[Stored data]
-- ==== Sys2Proof/Machine/SpineInt.lean ====
section
/-! DEFINITION. Spine integer instructions, branches and jumps (15 R345 to R347, R355, R356). -/

namespace Sys2Proof.Machine

/-- x[D] from x[A] and x[B] by an operation of 15 R345, R346. -/
def spineBin (op : SpineOp) (w : Bool) (b a d : BitVec 6) (s : State) : Outcome :=
  spineEnter s fun t sp => spineSet s t d (spineInt op w (getX sp a) (getX sp b))

def spineUnary (op : SpineUn) (w : Bool) (a d : BitVec 6) (s : State) : Outcome :=
  spineEnter s fun t sp => spineSet s t d (spineUn op w (getX sp a))

/-- x[D] from x[A] and a sign-extended immediate (15 R347). -/
def spineImm (op : SpineOp) (i : BitVec 14) (a d : BitVec 6) (s : State) : Outcome :=
  spineEnter s fun t sp => spineSet s t d (spineInt op false (getX sp a) (i.signExtend 64))

/-- x[D] from x[A] shifted by an immediate. -/
def spineShi (op : SpineOp) (n a d : BitVec 6) (s : State) : Outcome :=
  spineEnter s fun t sp => spineSet s t d (spineInt op false (getX sp a) (n.setWidth 64))

/-- R345: add. -/
def execSpineAdd (w : Bool) (b a d : BitVec 6) (s : State) : Outcome := spineBin .add w b a d s

/-- R345: subtract. -/
def execSpineSub (w : Bool) (b a d : BitVec 6) (s : State) : Outcome := spineBin .sub w b a d s

/-- R345: bitwise AND. -/
def execSpineAnd (w : Bool) (b a d : BitVec 6) (s : State) : Outcome := spineBin .and w b a d s

/-- R345: bitwise OR. -/
def execSpineOr (w : Bool) (b a d : BitVec 6) (s : State) : Outcome := spineBin .or w b a d s

/-- R345: bitwise XOR. -/
def execSpineXor (w : Bool) (b a d : BitVec 6) (s : State) : Outcome := spineBin .xor w b a d s

/-- R345: A AND NOT B. -/
def execSpineAndn (w : Bool) (b a d : BitVec 6) (s : State) : Outcome := spineBin .andn w b a d s

/-- R345: shift left. -/
def execSpineShl (w : Bool) (b a d : BitVec 6) (s : State) : Outcome := spineBin .shl w b a d s

/-- R345: shift right with zeros. -/
def execSpineShr (w : Bool) (b a d : BitVec 6) (s : State) : Outcome := spineBin .shr w b a d s

/-- R345: shift right with copies of the sign. -/
def execSpineSar (w : Bool) (b a d : BitVec 6) (s : State) : Outcome := spineBin .sar w b a d s

/-- R345: low product. -/
def execSpineMul (w : Bool) (b a d : BitVec 6) (s : State) : Outcome := spineBin .mul w b a d s

/-- R345: high signed product. -/
def execSpineMulh (w : Bool) (b a d : BitVec 6) (s : State) : Outcome := spineBin .mulh w b a d s

/-- R345: high natural product. -/
def execSpineMulhn (w : Bool) (b a d : BitVec 6) (s : State) : Outcome := spineBin .mulhn w b a d s

/-- R346: signed quotient. -/
def execSpineDiv (w : Bool) (b a d : BitVec 6) (s : State) : Outcome := spineBin .div w b a d s

/-- R346: natural quotient. -/
def execSpineDivn (w : Bool) (b a d : BitVec 6) (s : State) : Outcome := spineBin .divn w b a d s

/-- R346: signed remainder. -/
def execSpineRem (w : Bool) (b a d : BitVec 6) (s : State) : Outcome := spineBin .rem w b a d s

/-- R346: natural remainder. -/
def execSpineRemn (w : Bool) (b a d : BitVec 6) (s : State) : Outcome := spineBin .remn w b a d s

/-- R345: smaller, signed. -/
def execSpineMin (w : Bool) (b a d : BitVec 6) (s : State) : Outcome := spineBin .min w b a d s

/-- R345: larger, signed. -/
def execSpineMax (w : Bool) (b a d : BitVec 6) (s : State) : Outcome := spineBin .max w b a d s

/-- R345: smaller, natural. -/
def execSpineMinn (w : Bool) (b a d : BitVec 6) (s : State) : Outcome := spineBin .minn w b a d s

/-- R345: larger, natural. -/
def execSpineMaxn (w : Bool) (b a d : BitVec 6) (s : State) : Outcome := spineBin .maxn w b a d s

/-- R345: 1 if A < B, signed. -/
def execSpineSlt (w : Bool) (b a d : BitVec 6) (s : State) : Outcome := spineBin .slt w b a d s

/-- R345: 1 if A < B, natural. -/
def execSpineSltn (w : Bool) (b a d : BitVec 6) (s : State) : Outcome := spineBin .sltn w b a d s

/-- R345: leading zero bits. -/
def execSpineClz (w : Bool) (a d : BitVec 6) (s : State) : Outcome := spineUnary .clz w a d s

/-- R345: trailing zero bits. -/
def execSpineCtz (w : Bool) (a d : BitVec 6) (s : State) : Outcome := spineUnary .ctz w a d s

/-- R345: number of one bits. -/
def execSpinePopc (w : Bool) (a d : BitVec 6) (s : State) : Outcome := spineUnary .popc w a d s

/-- R345: bit order reversed. -/
def execSpineBrev (w : Bool) (a d : BitVec 6) (s : State) : Outcome := spineUnary .brev w a d s

/-- R347: `addi`, its immediate sign-extended. -/
def execAddi (i : BitVec 14) (a d : BitVec 6) (s : State) : Outcome := spineImm .add i a d s

/-- R347: `andi`, its immediate sign-extended. -/
def execAndi (i : BitVec 14) (a d : BitVec 6) (s : State) : Outcome := spineImm .and i a d s

/-- R347: `ori`, its immediate sign-extended. -/
def execOri (i : BitVec 14) (a d : BitVec 6) (s : State) : Outcome := spineImm .or i a d s

/-- R347: `xori`, its immediate sign-extended. -/
def execXori (i : BitVec 14) (a d : BitVec 6) (s : State) : Outcome := spineImm .xor i a d s

/-- R347: `slti`, its immediate sign-extended. -/
def execSlti (i : BitVec 14) (a d : BitVec 6) (s : State) : Outcome := spineImm .slt i a d s

/-- R347: `sltni`, its immediate sign-extended. -/
def execSltni (i : BitVec 14) (a d : BitVec 6) (s : State) : Outcome := spineImm .sltn i a d s

/-- R347: `shli`. -/
def execShli (n a d : BitVec 6) (s : State) : Outcome := spineShi .shl n a d s

/-- R347: `shri`. -/
def execShri (n a d : BitVec 6) (s : State) : Outcome := spineShi .shr n a d s

/-- R347: `sari`. -/
def execSari (n a d : BitVec 6) (s : State) : Outcome := spineShi .sar n a d s

/-- sign_extend(IMM20) << 12. -/
def upperImm (i : BitVec 20) : Dword := i.signExtend 64 <<< 12

/-- R347: the shifted upper immediate. -/
def execMovu (i : BitVec 20) (d : BitVec 6) (s : State) : Outcome := spineEnter s fun t _ => spineSet s t d (upperImm i)

/-- R347: this instruction's address plus the shifted upper immediate. -/
def execAddpc (i : BitVec 20) (d : BitVec 6) (s : State) : Outcome :=
  spineEnter s fun t sp => spineSet s t d (sp.pc + upperImm i)

/-- The thread goes on at an address. -/
def jumpTo (sp : Spine) (a : Dword) : Spine := { retire sp with pc := a }

/-- Conditions of 15 R355: equal, signed less, natural less. -/
inductive BrCond where
  | eq
  | lt
  | ltn
  deriving DecidableEq, Repr

def BrCond.holds (c : BrCond) (a b : Dword) : Bool :=
  match c with
  | .eq => a == b
  | .lt => a.slt b
  | .ltn => a.ult b

/-- A branch, taken when the condition's truth is `want` (15 R355). -/
def spineBranch (c : BrCond) (want : Bool) (i : BitVec 14) (b a : BitVec 6) (s : State) : Outcome :=
  spineEnter s fun t sp =>
    modSpine s t fun sp' =>
      if c.holds (getX sp a) (getX sp b) = want then jumpTo sp' (sp.pc + (i.signExtend 64 <<< 2)) else retire sp'

/-- R355: branch if A = B. -/
def execBeq (i : BitVec 14) (b a : BitVec 6) (s : State) : Outcome := spineBranch .eq true i b a s

/-- R355: branch if A ≠ B. -/
def execBne (i : BitVec 14) (b a : BitVec 6) (s : State) : Outcome := spineBranch .eq false i b a s

/-- R355: branch if A < B, signed. -/
def execBlt (i : BitVec 14) (b a : BitVec 6) (s : State) : Outcome := spineBranch .lt true i b a s

/-- R355: branch if A ≥ B, signed. -/
def execBge (i : BitVec 14) (b a : BitVec 6) (s : State) : Outcome := spineBranch .lt false i b a s

/-- R355: branch if A < B, natural. -/
def execBltn (i : BitVec 14) (b a : BitVec 6) (s : State) : Outcome := spineBranch .ltn true i b a s

/-- R355: branch if A ≥ B, natural. -/
def execBgen (i : BitVec 14) (b a : BitVec 6) (s : State) : Outcome := spineBranch .ltn false i b a s

/-- R356: jump relative to this instruction and link. -/
def execJl (i : BitVec 20) (d : BitVec 6) (s : State) : Outcome :=
  spineEnter s fun t sp =>
    modSpine s t fun sp' => jumpTo (setX sp' d (sp.pc + 4)) (sp.pc + (i.signExtend 64 <<< 2))

/-- R356, R327: jump through a register and link; a target that is not a multiple of 4 traps `MISALIGN`. -/
def execJlr (i : BitVec 14) (a d : BitVec 6) (s : State) : Outcome :=
  spineEnter s fun t sp =>
    let target := getX sp a + i.signExtend 64
    if target &&& 3 ≠ 0 then spineTrap s t tMisalign target
    else modSpine s t fun sp' => jumpTo (setX sp' d (sp.pc + 4)) target

end Sys2Proof.Machine
end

▶ _ABOUT THIS TASK_
Using the records above, restate word for word the lines from the one with "R355, R356). -/" through the one with "def spineBin (op", both included.

▶ _WRITTEN SOLUTION_
/-! DEFINITION. Spine integer instructions, branches and jumps (15 R345 to R347, R355, R356). -/

namespace Sys2Proof.Machine

/-- x[D] from x[A] and x[B] by an operation of 15 R345, R346. -/
def spineBin (op : SpineOp) (w : Bool) (b a d : BitVec 6) (s : State) : Outcome :=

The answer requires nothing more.